BEGIN RECORDED DATA
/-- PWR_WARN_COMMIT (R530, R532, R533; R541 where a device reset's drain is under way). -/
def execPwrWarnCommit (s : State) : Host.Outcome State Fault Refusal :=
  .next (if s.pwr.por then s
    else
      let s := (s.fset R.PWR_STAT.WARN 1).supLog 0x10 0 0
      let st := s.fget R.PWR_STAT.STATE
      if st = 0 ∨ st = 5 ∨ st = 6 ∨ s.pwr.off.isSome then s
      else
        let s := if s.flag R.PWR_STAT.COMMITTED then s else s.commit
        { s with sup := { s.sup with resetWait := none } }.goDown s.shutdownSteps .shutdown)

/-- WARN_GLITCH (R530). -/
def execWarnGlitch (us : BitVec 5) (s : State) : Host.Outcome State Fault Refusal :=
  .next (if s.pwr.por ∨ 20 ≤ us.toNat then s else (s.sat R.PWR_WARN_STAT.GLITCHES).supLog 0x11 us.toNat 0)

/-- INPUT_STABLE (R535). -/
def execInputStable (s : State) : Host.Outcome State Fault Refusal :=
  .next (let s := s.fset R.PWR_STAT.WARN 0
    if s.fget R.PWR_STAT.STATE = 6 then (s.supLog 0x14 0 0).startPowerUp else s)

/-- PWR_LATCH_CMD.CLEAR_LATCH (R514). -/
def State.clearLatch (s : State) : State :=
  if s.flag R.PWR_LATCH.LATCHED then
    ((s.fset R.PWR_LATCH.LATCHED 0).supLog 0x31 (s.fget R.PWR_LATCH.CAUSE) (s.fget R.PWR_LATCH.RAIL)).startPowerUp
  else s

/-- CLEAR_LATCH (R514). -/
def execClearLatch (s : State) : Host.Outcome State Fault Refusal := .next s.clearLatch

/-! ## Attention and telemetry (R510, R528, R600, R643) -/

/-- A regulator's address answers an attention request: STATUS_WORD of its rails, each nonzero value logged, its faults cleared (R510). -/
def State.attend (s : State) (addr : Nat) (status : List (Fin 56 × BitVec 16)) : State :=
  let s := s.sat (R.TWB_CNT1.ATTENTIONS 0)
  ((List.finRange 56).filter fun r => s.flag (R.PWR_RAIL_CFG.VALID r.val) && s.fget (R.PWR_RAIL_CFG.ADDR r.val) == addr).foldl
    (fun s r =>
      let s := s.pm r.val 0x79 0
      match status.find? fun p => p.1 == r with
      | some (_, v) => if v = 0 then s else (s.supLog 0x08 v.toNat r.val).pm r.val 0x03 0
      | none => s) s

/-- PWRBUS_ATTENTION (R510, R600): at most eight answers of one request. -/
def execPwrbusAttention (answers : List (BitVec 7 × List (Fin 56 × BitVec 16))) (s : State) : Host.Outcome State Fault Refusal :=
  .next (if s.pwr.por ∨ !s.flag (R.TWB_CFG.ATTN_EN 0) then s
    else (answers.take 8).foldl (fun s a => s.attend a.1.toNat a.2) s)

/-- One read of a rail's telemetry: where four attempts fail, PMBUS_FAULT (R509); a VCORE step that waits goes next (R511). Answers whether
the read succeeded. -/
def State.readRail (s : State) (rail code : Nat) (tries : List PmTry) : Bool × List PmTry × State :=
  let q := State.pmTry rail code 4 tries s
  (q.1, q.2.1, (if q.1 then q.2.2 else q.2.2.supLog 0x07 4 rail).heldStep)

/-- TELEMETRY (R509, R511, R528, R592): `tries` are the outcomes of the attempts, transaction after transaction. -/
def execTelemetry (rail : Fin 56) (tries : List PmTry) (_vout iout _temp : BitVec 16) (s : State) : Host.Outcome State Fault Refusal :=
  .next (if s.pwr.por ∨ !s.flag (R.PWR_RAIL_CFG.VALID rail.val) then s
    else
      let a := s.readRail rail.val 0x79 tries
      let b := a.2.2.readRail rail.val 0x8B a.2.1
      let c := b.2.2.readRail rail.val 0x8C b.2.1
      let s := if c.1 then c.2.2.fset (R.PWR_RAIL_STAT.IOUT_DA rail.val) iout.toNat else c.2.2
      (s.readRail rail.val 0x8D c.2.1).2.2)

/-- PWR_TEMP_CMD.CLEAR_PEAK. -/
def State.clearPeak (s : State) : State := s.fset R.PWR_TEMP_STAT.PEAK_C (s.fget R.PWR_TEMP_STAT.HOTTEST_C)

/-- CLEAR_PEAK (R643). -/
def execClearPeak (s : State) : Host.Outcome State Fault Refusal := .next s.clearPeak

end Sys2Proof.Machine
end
END RECORDED DATA
BEGIN RECORDED DATA
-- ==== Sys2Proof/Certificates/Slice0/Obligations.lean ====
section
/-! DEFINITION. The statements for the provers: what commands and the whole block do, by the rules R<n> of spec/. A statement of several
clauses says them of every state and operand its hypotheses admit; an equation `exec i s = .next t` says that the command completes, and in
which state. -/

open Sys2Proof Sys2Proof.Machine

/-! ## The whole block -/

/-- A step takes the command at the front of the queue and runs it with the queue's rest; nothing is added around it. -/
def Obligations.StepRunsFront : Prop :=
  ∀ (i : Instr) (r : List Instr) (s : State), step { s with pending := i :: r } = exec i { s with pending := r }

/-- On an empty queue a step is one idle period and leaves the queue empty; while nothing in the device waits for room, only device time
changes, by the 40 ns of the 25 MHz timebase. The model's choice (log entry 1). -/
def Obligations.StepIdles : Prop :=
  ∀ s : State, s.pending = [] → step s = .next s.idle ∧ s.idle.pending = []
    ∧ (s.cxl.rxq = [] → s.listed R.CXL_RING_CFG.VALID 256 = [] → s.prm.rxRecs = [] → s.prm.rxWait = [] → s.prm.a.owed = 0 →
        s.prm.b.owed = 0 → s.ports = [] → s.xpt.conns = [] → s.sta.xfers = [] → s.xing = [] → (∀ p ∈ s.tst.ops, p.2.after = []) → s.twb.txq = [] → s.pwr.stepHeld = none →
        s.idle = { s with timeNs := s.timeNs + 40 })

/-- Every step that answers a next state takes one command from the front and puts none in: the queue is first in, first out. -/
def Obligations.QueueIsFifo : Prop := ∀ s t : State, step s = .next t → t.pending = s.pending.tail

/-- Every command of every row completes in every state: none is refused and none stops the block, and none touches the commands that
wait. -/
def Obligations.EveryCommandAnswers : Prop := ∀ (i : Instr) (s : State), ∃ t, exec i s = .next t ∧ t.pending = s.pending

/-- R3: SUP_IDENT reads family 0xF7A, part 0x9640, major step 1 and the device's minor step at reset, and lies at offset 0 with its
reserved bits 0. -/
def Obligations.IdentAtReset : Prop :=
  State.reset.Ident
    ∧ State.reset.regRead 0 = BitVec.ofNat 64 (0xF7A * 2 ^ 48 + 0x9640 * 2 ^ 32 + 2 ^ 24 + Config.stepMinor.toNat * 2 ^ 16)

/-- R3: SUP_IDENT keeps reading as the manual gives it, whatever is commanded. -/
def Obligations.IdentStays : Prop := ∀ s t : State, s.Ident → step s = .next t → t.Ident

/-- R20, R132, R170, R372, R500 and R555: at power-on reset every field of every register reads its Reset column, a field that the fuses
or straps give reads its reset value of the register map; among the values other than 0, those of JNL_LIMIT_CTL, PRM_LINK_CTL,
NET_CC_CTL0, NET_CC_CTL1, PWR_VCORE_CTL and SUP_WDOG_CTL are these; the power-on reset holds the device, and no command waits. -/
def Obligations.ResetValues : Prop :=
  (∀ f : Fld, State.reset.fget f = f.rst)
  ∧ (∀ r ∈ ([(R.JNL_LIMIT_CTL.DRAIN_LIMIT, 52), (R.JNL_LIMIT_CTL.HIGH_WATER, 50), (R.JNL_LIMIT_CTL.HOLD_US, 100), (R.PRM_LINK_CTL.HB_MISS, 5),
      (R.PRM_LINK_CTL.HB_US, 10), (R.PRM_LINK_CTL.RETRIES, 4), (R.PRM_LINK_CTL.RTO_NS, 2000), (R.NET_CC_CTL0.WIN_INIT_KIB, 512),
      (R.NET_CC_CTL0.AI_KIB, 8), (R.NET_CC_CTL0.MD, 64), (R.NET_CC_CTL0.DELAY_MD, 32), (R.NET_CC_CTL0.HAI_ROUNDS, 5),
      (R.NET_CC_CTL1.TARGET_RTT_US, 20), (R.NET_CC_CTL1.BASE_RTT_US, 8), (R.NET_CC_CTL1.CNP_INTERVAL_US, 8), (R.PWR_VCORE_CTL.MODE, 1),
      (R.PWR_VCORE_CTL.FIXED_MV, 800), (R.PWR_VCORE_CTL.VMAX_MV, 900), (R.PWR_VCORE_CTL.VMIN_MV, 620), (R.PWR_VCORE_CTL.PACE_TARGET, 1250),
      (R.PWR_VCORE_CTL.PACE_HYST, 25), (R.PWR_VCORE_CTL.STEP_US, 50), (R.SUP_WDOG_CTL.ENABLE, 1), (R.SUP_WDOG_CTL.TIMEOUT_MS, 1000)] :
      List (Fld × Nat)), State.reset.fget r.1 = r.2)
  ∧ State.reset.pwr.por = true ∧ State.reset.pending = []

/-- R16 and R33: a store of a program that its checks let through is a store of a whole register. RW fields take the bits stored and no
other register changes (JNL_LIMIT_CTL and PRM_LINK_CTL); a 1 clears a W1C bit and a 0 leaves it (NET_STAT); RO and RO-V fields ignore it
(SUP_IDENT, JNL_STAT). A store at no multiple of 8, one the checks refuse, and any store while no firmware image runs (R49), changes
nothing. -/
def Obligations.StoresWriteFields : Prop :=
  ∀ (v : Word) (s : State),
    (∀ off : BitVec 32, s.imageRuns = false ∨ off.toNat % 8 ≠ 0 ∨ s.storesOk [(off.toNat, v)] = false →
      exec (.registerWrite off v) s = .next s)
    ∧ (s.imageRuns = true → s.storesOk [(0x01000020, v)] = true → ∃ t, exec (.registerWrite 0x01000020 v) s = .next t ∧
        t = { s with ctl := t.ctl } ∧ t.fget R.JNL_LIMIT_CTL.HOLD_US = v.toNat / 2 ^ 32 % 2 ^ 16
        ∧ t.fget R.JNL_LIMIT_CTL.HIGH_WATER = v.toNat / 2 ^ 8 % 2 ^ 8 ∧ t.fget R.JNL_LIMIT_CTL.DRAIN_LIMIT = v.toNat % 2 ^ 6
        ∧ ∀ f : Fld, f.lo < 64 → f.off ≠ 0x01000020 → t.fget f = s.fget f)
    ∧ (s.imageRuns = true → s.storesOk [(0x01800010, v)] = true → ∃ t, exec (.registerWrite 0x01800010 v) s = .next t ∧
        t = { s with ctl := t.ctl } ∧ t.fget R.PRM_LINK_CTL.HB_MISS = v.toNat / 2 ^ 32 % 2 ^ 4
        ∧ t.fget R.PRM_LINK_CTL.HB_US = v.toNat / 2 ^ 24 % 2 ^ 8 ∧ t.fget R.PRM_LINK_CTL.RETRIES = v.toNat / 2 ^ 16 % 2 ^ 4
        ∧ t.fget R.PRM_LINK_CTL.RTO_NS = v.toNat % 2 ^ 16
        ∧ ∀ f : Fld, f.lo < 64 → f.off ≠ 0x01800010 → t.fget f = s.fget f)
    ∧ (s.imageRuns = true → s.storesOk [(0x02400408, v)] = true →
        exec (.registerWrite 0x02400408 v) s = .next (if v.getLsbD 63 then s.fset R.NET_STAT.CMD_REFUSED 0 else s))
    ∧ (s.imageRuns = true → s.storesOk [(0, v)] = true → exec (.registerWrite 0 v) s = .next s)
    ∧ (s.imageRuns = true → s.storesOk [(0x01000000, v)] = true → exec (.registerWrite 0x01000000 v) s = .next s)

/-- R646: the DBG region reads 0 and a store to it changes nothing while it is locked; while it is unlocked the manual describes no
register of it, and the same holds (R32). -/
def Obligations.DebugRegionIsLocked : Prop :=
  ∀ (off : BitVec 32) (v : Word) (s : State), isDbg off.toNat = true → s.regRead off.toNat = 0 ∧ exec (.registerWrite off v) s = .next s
END RECORDED DATA
BEGIN RECORDED DATA
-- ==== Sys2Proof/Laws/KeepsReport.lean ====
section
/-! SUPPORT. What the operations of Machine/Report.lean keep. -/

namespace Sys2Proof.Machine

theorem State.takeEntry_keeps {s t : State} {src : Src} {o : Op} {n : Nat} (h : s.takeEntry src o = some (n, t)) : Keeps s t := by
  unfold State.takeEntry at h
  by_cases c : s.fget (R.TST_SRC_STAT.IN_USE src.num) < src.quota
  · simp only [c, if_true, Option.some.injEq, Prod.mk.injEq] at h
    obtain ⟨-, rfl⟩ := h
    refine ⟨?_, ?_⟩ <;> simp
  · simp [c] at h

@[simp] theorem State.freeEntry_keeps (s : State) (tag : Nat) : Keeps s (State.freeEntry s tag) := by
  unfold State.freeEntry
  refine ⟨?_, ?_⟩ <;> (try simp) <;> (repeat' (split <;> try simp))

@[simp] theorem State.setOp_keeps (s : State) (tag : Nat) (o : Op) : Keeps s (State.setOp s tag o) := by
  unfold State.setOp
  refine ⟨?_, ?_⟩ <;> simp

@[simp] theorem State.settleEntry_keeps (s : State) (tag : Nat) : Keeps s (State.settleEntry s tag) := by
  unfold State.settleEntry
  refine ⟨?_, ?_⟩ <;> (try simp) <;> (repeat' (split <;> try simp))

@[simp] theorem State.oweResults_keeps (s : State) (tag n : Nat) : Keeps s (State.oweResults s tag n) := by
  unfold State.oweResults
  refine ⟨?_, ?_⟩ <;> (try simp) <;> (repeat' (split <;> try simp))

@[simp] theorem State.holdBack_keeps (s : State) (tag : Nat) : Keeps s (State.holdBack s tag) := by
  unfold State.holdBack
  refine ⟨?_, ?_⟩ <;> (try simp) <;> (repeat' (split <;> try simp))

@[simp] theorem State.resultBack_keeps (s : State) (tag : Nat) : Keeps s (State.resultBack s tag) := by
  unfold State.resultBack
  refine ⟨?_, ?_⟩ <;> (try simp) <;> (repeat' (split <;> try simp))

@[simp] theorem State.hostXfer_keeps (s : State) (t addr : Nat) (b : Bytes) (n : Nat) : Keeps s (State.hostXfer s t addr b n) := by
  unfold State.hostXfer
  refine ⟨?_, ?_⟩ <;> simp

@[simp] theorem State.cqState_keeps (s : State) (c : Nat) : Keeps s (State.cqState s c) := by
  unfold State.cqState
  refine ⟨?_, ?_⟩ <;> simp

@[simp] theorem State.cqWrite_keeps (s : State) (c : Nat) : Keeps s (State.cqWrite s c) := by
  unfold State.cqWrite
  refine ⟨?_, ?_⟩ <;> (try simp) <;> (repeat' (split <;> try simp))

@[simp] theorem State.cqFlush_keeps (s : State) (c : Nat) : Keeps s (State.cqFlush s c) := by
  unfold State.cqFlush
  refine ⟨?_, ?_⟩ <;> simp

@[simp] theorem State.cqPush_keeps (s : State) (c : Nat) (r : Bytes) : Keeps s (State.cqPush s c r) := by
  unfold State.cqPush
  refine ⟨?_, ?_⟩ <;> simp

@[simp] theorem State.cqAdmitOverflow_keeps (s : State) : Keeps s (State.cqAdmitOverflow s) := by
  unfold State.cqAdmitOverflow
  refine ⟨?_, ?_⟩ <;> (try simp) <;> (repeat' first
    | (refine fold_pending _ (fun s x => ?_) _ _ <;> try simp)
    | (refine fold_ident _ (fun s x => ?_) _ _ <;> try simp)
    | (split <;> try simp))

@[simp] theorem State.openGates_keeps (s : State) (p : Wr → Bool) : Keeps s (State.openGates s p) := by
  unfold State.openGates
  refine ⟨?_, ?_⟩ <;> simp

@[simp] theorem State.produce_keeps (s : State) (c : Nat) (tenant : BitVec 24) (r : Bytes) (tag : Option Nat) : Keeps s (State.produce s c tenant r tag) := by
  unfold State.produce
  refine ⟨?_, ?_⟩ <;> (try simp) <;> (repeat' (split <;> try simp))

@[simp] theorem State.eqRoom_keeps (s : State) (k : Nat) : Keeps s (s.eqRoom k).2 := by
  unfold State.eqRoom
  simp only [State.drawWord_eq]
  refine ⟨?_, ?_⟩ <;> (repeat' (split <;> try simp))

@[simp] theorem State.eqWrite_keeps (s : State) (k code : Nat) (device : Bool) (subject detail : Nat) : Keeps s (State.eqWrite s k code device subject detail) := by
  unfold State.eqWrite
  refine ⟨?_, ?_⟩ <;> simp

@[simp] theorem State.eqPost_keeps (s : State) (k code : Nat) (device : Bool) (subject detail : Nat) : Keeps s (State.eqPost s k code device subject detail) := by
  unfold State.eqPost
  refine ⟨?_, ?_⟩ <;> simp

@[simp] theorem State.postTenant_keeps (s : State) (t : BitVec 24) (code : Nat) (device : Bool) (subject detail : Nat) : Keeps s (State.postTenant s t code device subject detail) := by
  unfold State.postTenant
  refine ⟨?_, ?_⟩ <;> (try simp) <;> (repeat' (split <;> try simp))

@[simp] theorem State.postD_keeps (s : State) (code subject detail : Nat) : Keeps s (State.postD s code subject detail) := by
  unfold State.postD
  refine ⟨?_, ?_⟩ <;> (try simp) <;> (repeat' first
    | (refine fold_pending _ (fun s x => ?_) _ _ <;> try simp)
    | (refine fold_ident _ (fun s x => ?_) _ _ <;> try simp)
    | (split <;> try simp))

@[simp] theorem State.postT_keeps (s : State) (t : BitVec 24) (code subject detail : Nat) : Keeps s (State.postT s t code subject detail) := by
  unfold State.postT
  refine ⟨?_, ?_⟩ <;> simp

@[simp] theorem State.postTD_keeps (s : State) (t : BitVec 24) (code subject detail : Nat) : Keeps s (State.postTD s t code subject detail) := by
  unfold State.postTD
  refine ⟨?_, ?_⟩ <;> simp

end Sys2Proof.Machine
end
END RECORDED DATA
Please write out, exactly as they appear above, only the lines in the stretch from the line with "0x01000020 v) s = .next t ∧" through the line with "2 ^ 16 % 2 ^ 4".

    ∧ (s.imageRuns = true → s.storesOk [(0x01000020, v)] = true → ∃ t, exec (.registerWrite 0x01000020 v) s = .next t ∧
        t = { s with ctl := t.ctl } ∧ t.fget R.JNL_LIMIT_CTL.HOLD_US = v.toNat / 2 ^ 32 % 2 ^ 16
        ∧ t.fget R.JNL_LIMIT_CTL.HIGH_WATER = v.toNat / 2 ^ 8 % 2 ^ 8 ∧ t.fget R.JNL_LIMIT_CTL.DRAIN_LIMIT = v.toNat % 2 ^ 6
        ∧ ∀ f : Fld, f.lo < 64 → f.off ≠ 0x01000020 → t.fget f = s.fget f)
    ∧ (s.imageRuns = true → s.storesOk [(0x01800010, v)] = true → ∃ t, exec (.registerWrite 0x01800010 v) s = .next t ∧
        t = { s with ctl := t.ctl } ∧ t.fget R.PRM_LINK_CTL.HB_MISS = v.toNat / 2 ^ 32 % 2 ^ 4
        ∧ t.fget R.PRM_LINK_CTL.HB_US = v.toNat / 2 ^ 24 % 2 ^ 8 ∧ t.fget R.PRM_LINK_CTL.RETRIES = v.toNat / 2 ^ 16 % 2 ^ 4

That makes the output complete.